(Source records Opens)
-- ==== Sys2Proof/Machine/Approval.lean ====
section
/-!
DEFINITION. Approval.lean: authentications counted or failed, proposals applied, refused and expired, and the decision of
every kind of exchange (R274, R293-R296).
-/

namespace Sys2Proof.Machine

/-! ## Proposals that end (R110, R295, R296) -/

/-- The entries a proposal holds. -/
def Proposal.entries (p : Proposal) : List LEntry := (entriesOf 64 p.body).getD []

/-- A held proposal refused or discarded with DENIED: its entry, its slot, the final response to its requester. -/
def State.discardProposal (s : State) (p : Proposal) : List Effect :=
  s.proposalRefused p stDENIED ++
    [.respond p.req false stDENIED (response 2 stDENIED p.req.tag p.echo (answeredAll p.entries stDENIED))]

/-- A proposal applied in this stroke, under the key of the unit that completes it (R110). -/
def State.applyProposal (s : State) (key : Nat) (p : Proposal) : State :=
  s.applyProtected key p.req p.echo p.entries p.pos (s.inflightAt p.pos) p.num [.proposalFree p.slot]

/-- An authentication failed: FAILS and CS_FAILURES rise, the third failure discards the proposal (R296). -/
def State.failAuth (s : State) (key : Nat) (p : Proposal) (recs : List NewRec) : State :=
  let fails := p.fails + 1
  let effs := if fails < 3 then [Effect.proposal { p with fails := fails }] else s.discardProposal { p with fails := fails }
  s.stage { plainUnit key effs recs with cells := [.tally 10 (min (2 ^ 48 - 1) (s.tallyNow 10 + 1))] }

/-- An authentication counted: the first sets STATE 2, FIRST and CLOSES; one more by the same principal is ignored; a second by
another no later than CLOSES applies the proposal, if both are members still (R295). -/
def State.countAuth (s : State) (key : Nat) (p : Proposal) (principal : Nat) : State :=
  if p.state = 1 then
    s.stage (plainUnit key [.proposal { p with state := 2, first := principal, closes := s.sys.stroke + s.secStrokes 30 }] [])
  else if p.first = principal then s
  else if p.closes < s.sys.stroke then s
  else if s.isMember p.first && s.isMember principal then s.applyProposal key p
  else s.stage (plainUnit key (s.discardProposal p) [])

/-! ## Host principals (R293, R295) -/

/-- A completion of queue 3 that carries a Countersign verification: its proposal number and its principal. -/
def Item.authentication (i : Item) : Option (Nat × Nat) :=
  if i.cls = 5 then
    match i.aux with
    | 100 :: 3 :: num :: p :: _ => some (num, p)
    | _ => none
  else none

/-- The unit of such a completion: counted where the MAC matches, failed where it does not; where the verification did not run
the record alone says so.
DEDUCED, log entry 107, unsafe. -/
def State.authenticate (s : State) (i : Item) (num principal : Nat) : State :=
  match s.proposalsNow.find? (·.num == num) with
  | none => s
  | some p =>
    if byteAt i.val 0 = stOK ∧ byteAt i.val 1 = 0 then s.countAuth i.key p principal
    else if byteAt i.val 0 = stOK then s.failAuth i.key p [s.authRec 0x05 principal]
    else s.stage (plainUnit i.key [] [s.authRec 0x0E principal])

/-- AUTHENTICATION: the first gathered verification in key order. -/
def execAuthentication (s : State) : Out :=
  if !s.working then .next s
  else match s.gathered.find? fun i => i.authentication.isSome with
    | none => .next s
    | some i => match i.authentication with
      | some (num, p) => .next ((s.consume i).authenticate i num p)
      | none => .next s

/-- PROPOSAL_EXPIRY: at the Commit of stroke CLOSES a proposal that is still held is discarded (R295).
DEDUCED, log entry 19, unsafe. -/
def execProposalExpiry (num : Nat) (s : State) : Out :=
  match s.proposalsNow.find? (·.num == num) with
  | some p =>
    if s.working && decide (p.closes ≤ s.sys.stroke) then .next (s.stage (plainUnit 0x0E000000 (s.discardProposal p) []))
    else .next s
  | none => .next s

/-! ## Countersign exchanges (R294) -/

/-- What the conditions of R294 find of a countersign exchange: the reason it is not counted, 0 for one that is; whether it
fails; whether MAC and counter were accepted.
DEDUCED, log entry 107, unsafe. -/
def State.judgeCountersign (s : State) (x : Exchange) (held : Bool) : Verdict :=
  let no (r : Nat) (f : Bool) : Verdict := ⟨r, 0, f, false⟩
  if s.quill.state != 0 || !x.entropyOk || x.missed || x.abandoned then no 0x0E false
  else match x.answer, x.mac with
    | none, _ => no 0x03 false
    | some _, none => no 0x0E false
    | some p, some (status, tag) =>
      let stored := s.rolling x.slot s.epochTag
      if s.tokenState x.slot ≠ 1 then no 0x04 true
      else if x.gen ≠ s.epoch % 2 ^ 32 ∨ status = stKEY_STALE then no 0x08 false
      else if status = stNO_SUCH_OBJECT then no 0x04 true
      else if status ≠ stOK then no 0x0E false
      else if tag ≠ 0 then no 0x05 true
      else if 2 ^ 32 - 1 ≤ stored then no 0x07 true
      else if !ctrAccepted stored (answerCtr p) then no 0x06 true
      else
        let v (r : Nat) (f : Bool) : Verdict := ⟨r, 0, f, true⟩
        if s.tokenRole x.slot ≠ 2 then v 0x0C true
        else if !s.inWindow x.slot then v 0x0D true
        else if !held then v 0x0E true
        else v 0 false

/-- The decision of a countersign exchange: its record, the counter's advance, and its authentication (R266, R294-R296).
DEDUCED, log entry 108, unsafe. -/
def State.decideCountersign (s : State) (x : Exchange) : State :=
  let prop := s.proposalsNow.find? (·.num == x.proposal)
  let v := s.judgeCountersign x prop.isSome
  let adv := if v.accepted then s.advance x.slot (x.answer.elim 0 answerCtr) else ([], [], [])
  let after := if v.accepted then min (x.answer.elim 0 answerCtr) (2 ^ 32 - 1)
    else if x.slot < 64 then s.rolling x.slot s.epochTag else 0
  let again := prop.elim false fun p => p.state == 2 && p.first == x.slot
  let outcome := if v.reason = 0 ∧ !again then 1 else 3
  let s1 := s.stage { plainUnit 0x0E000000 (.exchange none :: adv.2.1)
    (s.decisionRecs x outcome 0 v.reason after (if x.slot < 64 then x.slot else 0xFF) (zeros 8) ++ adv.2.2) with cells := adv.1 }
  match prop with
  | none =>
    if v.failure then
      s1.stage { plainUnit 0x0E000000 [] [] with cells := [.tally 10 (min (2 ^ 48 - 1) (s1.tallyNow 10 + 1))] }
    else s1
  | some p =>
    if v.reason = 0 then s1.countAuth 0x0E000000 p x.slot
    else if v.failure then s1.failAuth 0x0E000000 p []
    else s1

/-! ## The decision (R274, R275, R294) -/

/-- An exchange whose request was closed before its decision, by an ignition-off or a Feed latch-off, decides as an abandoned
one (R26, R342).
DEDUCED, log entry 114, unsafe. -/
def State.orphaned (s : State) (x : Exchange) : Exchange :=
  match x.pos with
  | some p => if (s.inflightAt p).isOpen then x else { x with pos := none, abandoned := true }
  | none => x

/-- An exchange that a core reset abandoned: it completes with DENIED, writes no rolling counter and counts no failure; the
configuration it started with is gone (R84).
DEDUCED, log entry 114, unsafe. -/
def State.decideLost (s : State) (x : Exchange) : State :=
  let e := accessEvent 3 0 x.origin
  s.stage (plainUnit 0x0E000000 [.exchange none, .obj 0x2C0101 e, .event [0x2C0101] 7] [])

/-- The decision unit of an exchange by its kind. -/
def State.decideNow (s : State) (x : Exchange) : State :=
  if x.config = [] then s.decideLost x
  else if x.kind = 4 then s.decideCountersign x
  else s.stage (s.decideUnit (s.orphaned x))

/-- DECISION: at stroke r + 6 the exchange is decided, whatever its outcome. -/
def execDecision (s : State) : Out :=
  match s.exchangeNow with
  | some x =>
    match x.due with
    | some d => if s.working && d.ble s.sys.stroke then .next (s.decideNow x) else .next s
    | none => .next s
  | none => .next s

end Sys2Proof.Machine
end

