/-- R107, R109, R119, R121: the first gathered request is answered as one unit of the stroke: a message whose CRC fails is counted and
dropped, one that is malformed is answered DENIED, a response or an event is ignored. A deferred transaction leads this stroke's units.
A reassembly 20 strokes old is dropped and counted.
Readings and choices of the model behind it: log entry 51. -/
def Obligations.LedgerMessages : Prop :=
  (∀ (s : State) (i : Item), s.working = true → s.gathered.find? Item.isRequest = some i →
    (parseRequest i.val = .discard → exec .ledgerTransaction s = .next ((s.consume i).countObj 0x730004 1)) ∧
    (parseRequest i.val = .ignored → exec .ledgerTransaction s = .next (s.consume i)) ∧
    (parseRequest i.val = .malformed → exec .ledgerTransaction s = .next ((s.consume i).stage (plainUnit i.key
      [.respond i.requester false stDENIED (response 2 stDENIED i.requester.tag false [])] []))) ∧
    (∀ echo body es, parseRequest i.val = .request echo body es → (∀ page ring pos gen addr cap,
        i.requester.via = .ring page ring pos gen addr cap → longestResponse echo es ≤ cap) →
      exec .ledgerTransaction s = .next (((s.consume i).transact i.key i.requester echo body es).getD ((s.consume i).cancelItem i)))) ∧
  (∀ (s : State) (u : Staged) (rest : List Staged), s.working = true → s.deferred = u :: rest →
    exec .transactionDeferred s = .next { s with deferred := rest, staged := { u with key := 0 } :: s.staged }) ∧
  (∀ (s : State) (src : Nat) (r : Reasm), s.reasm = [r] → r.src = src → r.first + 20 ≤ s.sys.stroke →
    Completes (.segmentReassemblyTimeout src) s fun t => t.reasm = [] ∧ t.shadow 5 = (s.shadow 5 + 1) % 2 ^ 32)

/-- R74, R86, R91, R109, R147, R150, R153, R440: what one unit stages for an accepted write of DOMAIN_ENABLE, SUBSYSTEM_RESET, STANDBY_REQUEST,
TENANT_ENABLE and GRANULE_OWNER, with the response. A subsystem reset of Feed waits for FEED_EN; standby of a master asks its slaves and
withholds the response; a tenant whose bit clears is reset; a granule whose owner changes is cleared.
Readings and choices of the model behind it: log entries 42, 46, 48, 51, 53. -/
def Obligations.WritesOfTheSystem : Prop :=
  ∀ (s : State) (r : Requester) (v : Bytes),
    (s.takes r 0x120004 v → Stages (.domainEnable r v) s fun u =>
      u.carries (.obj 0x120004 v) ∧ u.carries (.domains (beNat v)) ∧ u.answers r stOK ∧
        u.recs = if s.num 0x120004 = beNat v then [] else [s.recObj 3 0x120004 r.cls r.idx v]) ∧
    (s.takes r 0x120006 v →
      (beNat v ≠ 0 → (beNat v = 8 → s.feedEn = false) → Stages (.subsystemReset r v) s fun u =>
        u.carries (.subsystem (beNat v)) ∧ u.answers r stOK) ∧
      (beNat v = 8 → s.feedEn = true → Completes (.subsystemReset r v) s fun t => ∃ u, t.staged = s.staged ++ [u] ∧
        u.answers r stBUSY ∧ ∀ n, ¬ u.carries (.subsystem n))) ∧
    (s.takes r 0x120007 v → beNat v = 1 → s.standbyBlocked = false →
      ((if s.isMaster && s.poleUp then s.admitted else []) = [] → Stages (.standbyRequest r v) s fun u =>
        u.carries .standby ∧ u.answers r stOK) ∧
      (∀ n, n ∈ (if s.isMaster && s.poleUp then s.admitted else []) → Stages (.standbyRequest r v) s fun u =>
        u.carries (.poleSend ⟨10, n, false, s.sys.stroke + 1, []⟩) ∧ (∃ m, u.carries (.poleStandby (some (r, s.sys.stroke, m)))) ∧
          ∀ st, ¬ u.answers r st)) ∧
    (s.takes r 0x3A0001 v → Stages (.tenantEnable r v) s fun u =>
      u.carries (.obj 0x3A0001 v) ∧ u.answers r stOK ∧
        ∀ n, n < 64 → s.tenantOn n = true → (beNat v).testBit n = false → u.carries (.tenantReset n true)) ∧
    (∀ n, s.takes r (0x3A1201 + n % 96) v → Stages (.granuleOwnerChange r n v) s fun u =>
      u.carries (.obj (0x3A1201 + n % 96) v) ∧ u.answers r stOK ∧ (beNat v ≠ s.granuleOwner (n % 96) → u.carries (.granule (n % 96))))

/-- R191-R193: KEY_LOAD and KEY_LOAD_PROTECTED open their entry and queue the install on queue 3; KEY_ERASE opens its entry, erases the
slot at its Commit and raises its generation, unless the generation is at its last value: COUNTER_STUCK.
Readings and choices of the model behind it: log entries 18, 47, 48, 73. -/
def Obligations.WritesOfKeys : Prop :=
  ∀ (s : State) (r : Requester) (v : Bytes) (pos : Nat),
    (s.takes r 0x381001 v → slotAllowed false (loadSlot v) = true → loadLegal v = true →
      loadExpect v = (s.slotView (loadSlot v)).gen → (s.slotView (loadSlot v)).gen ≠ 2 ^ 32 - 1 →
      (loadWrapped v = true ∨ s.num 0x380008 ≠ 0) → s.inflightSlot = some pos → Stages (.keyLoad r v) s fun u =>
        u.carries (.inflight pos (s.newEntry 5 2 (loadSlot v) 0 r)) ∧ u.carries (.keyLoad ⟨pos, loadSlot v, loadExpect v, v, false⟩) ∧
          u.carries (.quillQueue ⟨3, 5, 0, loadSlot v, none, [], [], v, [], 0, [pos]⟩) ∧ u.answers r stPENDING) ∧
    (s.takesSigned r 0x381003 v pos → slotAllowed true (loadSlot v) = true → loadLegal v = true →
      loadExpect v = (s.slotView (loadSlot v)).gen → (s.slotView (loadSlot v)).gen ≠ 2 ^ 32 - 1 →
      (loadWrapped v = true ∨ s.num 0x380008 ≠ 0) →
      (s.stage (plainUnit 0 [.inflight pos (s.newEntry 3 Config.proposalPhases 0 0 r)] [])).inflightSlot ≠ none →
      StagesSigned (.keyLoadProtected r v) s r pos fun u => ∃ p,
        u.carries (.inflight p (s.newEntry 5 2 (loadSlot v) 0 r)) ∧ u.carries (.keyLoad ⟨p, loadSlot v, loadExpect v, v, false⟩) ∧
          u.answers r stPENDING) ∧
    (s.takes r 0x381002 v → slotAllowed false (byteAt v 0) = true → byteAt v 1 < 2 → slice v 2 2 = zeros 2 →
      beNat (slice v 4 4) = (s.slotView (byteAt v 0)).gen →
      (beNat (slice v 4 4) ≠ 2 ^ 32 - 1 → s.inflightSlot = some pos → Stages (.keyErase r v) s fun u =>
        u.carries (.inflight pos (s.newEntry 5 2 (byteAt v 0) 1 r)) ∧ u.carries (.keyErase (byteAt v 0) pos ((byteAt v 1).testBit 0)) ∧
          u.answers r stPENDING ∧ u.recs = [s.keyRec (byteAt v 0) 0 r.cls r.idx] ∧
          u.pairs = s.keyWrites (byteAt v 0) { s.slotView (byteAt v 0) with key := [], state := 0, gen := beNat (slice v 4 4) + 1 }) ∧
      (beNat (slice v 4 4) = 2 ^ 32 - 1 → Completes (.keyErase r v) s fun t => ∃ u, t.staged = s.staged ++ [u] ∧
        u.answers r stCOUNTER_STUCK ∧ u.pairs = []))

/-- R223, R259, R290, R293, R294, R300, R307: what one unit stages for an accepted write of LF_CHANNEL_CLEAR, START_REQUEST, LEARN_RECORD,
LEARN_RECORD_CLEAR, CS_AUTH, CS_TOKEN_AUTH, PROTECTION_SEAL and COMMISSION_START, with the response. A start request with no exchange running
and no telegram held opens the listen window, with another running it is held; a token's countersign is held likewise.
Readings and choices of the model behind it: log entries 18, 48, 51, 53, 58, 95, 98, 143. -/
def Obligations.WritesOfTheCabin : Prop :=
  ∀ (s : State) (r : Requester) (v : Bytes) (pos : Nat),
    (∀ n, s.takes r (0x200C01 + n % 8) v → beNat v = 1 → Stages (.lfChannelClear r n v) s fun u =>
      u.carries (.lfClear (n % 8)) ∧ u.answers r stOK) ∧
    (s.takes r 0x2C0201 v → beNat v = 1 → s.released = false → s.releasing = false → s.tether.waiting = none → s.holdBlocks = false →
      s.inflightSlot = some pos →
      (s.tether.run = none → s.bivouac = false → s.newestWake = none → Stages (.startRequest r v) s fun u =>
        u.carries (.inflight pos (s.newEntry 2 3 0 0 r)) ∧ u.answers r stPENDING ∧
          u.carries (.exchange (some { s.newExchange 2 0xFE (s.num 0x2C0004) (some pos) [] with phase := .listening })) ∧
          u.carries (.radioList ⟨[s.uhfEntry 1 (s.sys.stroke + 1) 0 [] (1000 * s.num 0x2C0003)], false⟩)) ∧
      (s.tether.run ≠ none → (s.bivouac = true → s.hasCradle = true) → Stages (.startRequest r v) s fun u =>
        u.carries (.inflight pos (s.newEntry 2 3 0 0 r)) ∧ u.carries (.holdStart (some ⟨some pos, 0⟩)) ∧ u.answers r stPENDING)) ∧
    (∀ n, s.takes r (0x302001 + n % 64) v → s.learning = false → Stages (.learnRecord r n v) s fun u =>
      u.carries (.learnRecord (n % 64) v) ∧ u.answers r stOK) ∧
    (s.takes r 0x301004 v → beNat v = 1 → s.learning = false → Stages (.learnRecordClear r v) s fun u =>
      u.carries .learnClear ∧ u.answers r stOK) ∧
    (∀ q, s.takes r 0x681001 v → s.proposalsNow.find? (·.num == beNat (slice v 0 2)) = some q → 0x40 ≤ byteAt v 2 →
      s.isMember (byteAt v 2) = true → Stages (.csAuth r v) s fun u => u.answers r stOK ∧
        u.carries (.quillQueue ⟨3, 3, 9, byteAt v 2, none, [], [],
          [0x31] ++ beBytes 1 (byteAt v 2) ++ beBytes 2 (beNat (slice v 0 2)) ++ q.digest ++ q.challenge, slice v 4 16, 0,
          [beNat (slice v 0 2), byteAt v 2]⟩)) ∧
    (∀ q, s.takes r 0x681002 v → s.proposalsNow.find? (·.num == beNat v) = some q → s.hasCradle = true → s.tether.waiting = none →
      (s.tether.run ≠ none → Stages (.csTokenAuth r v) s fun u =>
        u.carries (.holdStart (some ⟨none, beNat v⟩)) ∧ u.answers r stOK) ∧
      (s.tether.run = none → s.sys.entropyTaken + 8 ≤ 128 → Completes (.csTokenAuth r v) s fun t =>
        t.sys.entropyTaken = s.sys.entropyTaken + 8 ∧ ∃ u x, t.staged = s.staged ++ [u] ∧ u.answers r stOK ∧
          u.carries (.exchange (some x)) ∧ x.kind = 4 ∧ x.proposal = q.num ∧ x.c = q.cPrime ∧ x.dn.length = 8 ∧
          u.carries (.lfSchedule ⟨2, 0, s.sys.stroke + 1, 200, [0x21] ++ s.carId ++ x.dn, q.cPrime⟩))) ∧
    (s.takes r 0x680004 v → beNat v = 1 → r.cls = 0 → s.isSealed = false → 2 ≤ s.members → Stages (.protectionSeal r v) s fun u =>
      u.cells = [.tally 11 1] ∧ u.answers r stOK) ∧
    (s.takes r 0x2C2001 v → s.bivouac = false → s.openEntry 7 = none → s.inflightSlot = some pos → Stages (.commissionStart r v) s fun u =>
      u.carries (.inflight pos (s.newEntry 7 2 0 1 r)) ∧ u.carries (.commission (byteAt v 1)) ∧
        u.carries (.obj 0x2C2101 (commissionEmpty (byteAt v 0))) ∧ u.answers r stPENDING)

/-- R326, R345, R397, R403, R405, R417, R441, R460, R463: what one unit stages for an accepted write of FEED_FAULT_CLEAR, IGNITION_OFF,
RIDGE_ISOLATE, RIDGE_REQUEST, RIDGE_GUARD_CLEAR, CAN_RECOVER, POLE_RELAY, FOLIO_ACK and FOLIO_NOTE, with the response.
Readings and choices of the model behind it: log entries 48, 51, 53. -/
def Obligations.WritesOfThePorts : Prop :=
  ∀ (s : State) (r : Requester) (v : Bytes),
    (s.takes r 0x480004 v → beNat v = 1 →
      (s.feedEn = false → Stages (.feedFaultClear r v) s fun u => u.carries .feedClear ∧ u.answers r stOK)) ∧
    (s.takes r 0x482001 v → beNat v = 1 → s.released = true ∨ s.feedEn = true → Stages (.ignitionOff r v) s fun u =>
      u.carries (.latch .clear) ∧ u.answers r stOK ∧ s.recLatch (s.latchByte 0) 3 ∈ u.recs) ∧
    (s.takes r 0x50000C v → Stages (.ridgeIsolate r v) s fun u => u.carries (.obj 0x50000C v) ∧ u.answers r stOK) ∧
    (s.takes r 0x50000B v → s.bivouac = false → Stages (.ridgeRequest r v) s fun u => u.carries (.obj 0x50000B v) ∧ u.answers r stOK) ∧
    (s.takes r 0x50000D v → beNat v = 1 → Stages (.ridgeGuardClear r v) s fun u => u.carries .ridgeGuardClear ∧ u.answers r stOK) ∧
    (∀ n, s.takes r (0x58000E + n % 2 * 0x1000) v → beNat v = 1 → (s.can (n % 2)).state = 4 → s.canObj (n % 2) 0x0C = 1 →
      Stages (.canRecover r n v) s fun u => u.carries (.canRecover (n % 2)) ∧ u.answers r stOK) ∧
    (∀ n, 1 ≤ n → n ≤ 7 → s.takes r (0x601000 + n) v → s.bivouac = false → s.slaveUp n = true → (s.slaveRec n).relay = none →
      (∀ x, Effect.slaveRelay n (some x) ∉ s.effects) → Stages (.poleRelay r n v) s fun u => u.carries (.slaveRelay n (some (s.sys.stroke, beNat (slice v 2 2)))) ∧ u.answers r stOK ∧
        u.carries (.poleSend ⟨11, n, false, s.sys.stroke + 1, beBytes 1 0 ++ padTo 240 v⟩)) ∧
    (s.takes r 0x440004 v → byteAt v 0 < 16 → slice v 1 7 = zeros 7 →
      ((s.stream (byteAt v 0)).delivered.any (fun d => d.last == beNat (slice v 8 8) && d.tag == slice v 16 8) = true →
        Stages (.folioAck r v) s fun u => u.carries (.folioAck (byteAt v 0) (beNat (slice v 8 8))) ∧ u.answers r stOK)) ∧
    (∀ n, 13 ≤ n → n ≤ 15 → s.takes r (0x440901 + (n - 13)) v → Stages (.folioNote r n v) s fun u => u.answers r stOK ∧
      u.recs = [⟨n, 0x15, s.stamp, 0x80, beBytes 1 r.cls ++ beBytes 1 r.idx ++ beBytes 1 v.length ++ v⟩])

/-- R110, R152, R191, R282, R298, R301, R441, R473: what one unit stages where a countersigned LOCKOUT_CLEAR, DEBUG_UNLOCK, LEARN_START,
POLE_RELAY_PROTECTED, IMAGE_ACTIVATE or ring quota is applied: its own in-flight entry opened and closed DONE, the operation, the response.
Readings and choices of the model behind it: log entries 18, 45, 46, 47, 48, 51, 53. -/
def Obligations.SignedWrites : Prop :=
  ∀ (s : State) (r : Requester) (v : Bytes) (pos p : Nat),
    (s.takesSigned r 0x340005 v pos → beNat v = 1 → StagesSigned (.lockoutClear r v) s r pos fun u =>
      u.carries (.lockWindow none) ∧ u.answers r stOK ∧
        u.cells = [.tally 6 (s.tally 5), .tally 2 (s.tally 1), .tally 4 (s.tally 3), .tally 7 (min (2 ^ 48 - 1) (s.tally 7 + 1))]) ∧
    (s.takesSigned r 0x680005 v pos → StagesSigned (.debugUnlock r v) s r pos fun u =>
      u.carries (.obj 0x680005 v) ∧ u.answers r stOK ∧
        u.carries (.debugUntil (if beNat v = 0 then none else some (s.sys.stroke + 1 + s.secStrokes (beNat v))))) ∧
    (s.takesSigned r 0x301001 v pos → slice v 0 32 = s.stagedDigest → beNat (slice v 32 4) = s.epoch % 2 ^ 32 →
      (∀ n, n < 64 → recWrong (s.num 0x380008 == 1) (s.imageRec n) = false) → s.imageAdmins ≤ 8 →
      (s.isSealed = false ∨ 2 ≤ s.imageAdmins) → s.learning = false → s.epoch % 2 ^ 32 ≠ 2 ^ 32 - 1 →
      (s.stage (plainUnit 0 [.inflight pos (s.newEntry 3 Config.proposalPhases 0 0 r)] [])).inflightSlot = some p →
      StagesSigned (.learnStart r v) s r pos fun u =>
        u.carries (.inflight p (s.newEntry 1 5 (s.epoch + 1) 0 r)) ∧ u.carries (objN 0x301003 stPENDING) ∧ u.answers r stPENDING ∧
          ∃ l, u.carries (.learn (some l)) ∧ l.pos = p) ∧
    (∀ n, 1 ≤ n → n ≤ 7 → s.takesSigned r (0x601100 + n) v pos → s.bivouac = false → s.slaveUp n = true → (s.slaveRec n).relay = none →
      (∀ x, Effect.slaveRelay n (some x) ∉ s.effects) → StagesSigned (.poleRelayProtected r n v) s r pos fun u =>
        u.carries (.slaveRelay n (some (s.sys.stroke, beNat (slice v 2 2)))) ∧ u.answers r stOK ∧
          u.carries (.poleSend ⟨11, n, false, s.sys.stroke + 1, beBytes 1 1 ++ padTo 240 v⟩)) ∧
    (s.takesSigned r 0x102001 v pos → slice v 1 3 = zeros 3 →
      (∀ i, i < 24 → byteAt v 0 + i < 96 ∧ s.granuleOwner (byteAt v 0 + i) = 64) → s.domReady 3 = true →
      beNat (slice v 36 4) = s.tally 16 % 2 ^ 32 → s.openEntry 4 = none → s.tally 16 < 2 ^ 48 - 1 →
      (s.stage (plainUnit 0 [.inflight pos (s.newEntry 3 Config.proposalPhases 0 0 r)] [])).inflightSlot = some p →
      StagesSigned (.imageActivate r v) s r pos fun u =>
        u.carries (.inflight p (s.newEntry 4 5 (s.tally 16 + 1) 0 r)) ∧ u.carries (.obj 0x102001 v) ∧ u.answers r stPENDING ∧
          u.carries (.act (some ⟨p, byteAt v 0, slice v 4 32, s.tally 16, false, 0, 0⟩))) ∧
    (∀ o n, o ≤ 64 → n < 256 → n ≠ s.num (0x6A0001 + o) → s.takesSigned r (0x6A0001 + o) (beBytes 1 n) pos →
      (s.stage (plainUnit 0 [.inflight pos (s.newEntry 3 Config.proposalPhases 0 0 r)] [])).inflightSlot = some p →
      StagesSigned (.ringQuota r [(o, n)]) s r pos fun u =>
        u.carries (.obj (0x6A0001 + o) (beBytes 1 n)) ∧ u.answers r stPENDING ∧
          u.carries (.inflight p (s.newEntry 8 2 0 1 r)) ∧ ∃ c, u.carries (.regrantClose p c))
(Source records Closes)
Exercise aim:
The lines to copy are those above that contain "slotView".

Reply:
      loadExpect v = (s.slotView (loadSlot v)).gen → (s.slotView (loadSlot v)).gen ≠ 2 ^ 32 - 1 →
      loadExpect v = (s.slotView (loadSlot v)).gen → (s.slotView (loadSlot v)).gen ≠ 2 ^ 32 - 1 →
      beNat (slice v 4 4) = (s.slotView (byteAt v 0)).gen →
          u.pairs = s.keyWrites (byteAt v 0) { s.slotView (byteAt v 0) with key := [], state := 0, gen := beNat (slice v 4 4) + 1 }) ∧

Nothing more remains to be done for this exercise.